BEGIN Information

/-- The frames the decoder takes are the set R89 spells out, no more and no fewer. -/
def Obligations.AcceptedFramesAreThoseTheBlockCanEmit : Prop :=
  ∀ bytes : List Byte,
    (∃ i, decode .wire bytes = .ok i) ↔
      ∃ gs : List Group, 1 ≤ gs.length ∧ gs.length ≤ 128 ∧
        (∀ g ∈ gs, g.index.toNat < 128 ∧ g.data.length = 8) ∧
        gs.Pairwise (fun g h => g.index.toNat < h.index.toNat) ∧
        bytes = [0xAA, 0x55, 0x02, BitVec.ofNat 8 (9 * gs.length / 256), BitVec.ofNat 8 (9 * gs.length % 256)]
          ++ gs.flatMap (fun g => g.index :: g.data) ++ [0x0A]

/-- Words written out from the spec's encodings decode to what they stand for (R71, R73, R76, R80). -/
def Obligations.SampleWordsDecodeAsTheSpecEncodesThem : Prop :=
  decode .cmd [0b00000001] = .ok (.shot true) ∧
  decode .pin [] = .ok .reset ∧
  decode .uop [0b00000011] = .ok .packbit ∧
  decode .uop [0b00001010] = .ok .emitblk ∧
  decode .uop [0b00001110] = .ok .tx ∧
  decode .uop [0b00001111] = .error .unusedTag ∧
  decode .group [0x0E, 0, 2, 0, 0, 0, 0, 0, 0] = .ok (.group ⟨14, [0, 2, 0, 0, 0, 0, 0, 0]⟩) ∧
  decode .wire [0xAA, 0x55, 0x02, 0x00, 0x09, 0x05, 1, 0, 0, 0, 0, 0, 0, 0, 0x0A]
    = .ok (.wire [⟨5, [1, 0, 0, 0, 0, 0, 0, 0]⟩])

/-! ## The step -/

/-- A step runs the decoded instruction: an operation on the test bench (log 26: this is how a test presents one), where `rst` is
low, is exec of what its encoding decodes to. On a running block the environment's command is exec of SHOT and its request for
RESET exec of RESET (R71, R72; log 6). Nothing is added around exec. -/
def Obligations.StepRunsThePresentedOperation : Prop :=
  (∀ (s : State) (f : Format) (bytes : List Byte) (i : Instr),
    s.bench = some (f, bytes) → s.rst = false → decode f bytes = .ok i → step s = exec i { s with bench := none }) ∧
  (∀ (s : State) (f : Bool) (rest : List Stimulus),
    s.bench = none → s.rst = false → s.stimuli = .command f :: rest → step s = exec (.shot f) { s with stimuli := rest }) ∧
  (∀ (s : State) (rest : List Stimulus),
    s.bench = none → s.stimuli = .reset :: rest → step s = exec .reset { s with stimuli := rest })

/-- The step after `withFetchWord` runs the instruction the table's word stands for (how the word is laid out: log 17). -/
def Obligations.StepRunsATableWord : Prop :=
  ∀ (s : State) (nbits w : Nat) (i : Instr), decodeTableWord nbits w = some i →
    step (s.withFetchWord nbits w) = exec i { s with rst := false, bench := none }

/-- Bytes on the test bench that encode no operation are refused by the decoder's name for what is wrong (R73, R86; log 18, log
26). -/
def Obligations.StepRefusesWhatDoesNotDecode : Prop :=
  ∀ (s : State) (f : Format) (bytes : List Byte) (e : DecodeError),
    s.bench = some (f, bytes) → s.rst = false → decode f bytes = .error e → step s = .refused (.undecodable e)

/-- The reset pin wins in every PHASE (R72, R197, R222): over `start`, over the move of the sequencer, over a command or an
operation on the bench in the same step (the last two are the model's choice, log 16). -/
def Obligations.ResetPinWinsInEveryPhase : Prop :=
  ∀ s : State,
    (∀ st f l rd rest, s.bench = none → s.stimuli = .pins true st f l rd :: rest →
      step s = exec .reset { s with rst := true, start := st, forcePin := f, linkPresent := l, txReady := rd, stimuli := rest }) ∧
    (s.rst = true → s.bench = none → s.stimuli = [] → step s = exec .reset s) ∧
    (∀ f rest, s.rst = true → s.bench = none → s.stimuli = .command f :: rest →
      step s = exec .reset { s with stimuli := rest }) ∧
    (∀ f bytes, s.rst = true → s.bench = some (f, bytes) → step s = exec .reset { s with bench := none })

/-! ## Reset (R34, R104, R220, R222) -/

/-- RESET completes in every state, mid-invocation too: PREV all zero, CURSOR 0, KEEPALIVE 10, IDLE, nothing presented or
transmitted, and what was sent stays sent. OUTCOME and the working registers are left free, so nothing is said of them. -/
def Obligations.ResetLeavesThePersistentCellsAtTheirResetValues : Prop :=
  ∀ s : State, ∃ t, exec .reset s = .next t ∧
    (∀ a, t.prev.read a = 0) ∧ t.cursor = 0 ∧ t.keepalive = 10 ∧ t.phase = .idle ∧
    t.busy = false ∧ t.txValid = false ∧ t.done = false ∧
    t.tx = s.tx ∧ t.stream = s.stream ∧ t.txArg = s.txArg ∧ t.stimuli = s.stimuli ∧ t.bench = s.bench ∧
    t.status = s.status ∧ t.fb = s.fb ∧
    t.rst = s.rst ∧ t.start = s.start ∧ t.forcePin = s.forcePin ∧ t.linkPresent = s.linkPresent ∧ t.txReady = s.txReady

/-- The machine right after reset (R34, R220); only the cells to which R34 gives a value. -/
def Obligations.TheResetStateHoldsTheSpecsResetValues : Prop :=
  (∀ a, State.reset.prev.read a = 0) ∧ State.reset.cursor = 0 ∧ State.reset.keepalive = 10 ∧ State.reset.phase = .idle ∧
    State.reset.busy = false ∧ State.reset.txValid = false ∧ State.reset.done = false ∧ State.reset.stream = []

END Information

What the task requires:
The required result is a verbatim copy of all the entries.

Written response:
/-- The frames the decoder takes are the set R89 spells out, no more and no fewer. -/
def Obligations.AcceptedFramesAreThoseTheBlockCanEmit : Prop :=
  ∀ bytes : List Byte,
    (∃ i, decode .wire bytes = .ok i) ↔
      ∃ gs : List Group, 1 ≤ gs.length ∧ gs.length ≤ 128 ∧
        (∀ g ∈ gs, g.index.toNat < 128 ∧ g.data.length = 8) ∧
        gs.Pairwise (fun g h => g.index.toNat < h.index.toNat) ∧
        bytes = [0xAA, 0x55, 0x02, BitVec.ofNat 8 (9 * gs.length / 256), BitVec.ofNat 8 (9 * gs.length % 256)]
          ++ gs.flatMap (fun g => g.index :: g.data) ++ [0x0A]

/-- Words written out from the spec's encodings decode to what they stand for (R71, R73, R76, R80). -/
def Obligations.SampleWordsDecodeAsTheSpecEncodesThem : Prop :=
  decode .cmd [0b00000001] = .ok (.shot true) ∧
  decode .pin [] = .ok .reset ∧
  decode .uop [0b00000011] = .ok .packbit ∧
  decode .uop [0b00001010] = .ok .emitblk ∧
  decode .uop [0b00001110] = .ok .tx ∧
  decode .uop [0b00001111] = .error .unusedTag ∧
  decode .group [0x0E, 0, 2, 0, 0, 0, 0, 0, 0] = .ok (.group ⟨14, [0, 2, 0, 0, 0, 0, 0, 0]⟩) ∧
  decode .wire [0xAA, 0x55, 0x02, 0x00, 0x09, 0x05, 1, 0, 0, 0, 0, 0, 0, 0, 0x0A]
    = .ok (.wire [⟨5, [1, 0, 0, 0, 0, 0, 0, 0]⟩])

/-! ## The step -/

/-- A step runs the decoded instruction: an operation on the test bench (log 26: this is how a test presents one), where `rst` is
low, is exec of what its encoding decodes to. On a running block the environment's command is exec of SHOT and its request for
RESET exec of RESET (R71, R72; log 6). Nothing is added around exec. -/
def Obligations.StepRunsThePresentedOperation : Prop :=
  (∀ (s : State) (f : Format) (bytes : List Byte) (i : Instr),
    s.bench = some (f, bytes) → s.rst = false → decode f bytes = .ok i → step s = exec i { s with bench := none }) ∧
  (∀ (s : State) (f : Bool) (rest : List Stimulus),
    s.bench = none → s.rst = false → s.stimuli = .command f :: rest → step s = exec (.shot f) { s with stimuli := rest }) ∧
  (∀ (s : State) (rest : List Stimulus),
    s.bench = none → s.stimuli = .reset :: rest → step s = exec .reset { s with stimuli := rest })

/-- The step after `withFetchWord` runs the instruction the table's word stands for (how the word is laid out: log 17). -/
def Obligations.StepRunsATableWord : Prop :=
  ∀ (s : State) (nbits w : Nat) (i : Instr), decodeTableWord nbits w = some i →
    step (s.withFetchWord nbits w) = exec i { s with rst := false, bench := none }

/-- Bytes on the test bench that encode no operation are refused by the decoder's name for what is wrong (R73, R86; log 18, log
26). -/
def Obligations.StepRefusesWhatDoesNotDecode : Prop :=
  ∀ (s : State) (f : Format) (bytes : List Byte) (e : DecodeError),
    s.bench = some (f, bytes) → s.rst = false → decode f bytes = .error e → step s = .refused (.undecodable e)

/-- The reset pin wins in every PHASE (R72, R197, R222): over `start`, over the move of the sequencer, over a command or an
operation on the bench in the same step (the last two are the model's choice, log 16). -/
def Obligations.ResetPinWinsInEveryPhase : Prop :=
  ∀ s : State,
    (∀ st f l rd rest, s.bench = none → s.stimuli = .pins true st f l rd :: rest →
      step s = exec .reset { s with rst := true, start := st, forcePin := f, linkPresent := l, txReady := rd, stimuli := rest }) ∧
    (s.rst = true → s.bench = none → s.stimuli = [] → step s = exec .reset s) ∧
    (∀ f rest, s.rst = true → s.bench = none → s.stimuli = .command f :: rest →
      step s = exec .reset { s with stimuli := rest }) ∧
    (∀ f bytes, s.rst = true → s.bench = some (f, bytes) → step s = exec .reset { s with bench := none })

/-! ## Reset (R34, R104, R220, R222) -/

/-- RESET completes in every state, mid-invocation too: PREV all zero, CURSOR 0, KEEPALIVE 10, IDLE, nothing presented or
transmitted, and what was sent stays sent. OUTCOME and the working registers are left free, so nothing is said of them. -/
def Obligations.ResetLeavesThePersistentCellsAtTheirResetValues : Prop :=
  ∀ s : State, ∃ t, exec .reset s = .next t ∧
    (∀ a, t.prev.read a = 0) ∧ t.cursor = 0 ∧ t.keepalive = 10 ∧ t.phase = .idle ∧
    t.busy = false ∧ t.txValid = false ∧ t.done = false ∧
    t.tx = s.tx ∧ t.stream = s.stream ∧ t.txArg = s.txArg ∧ t.stimuli = s.stimuli ∧ t.bench = s.bench ∧
    t.status = s.status ∧ t.fb = s.fb ∧
    t.rst = s.rst ∧ t.start = s.start ∧ t.forcePin = s.forcePin ∧ t.linkPresent = s.linkPresent ∧ t.txReady = s.txReady

/-- The machine right after reset (R34, R220); only the cells to which R34 gives a value. -/
def Obligations.TheResetStateHoldsTheSpecsResetValues : Prop :=
  (∀ a, State.reset.prev.read a = 0) ∧ State.reset.cursor = 0 ∧ State.reset.keepalive = 10 ∧ State.reset.phase = .idle ∧
    State.reset.busy = false ∧ State.reset.txValid = false ∧ State.reset.done = false ∧ State.reset.stream = []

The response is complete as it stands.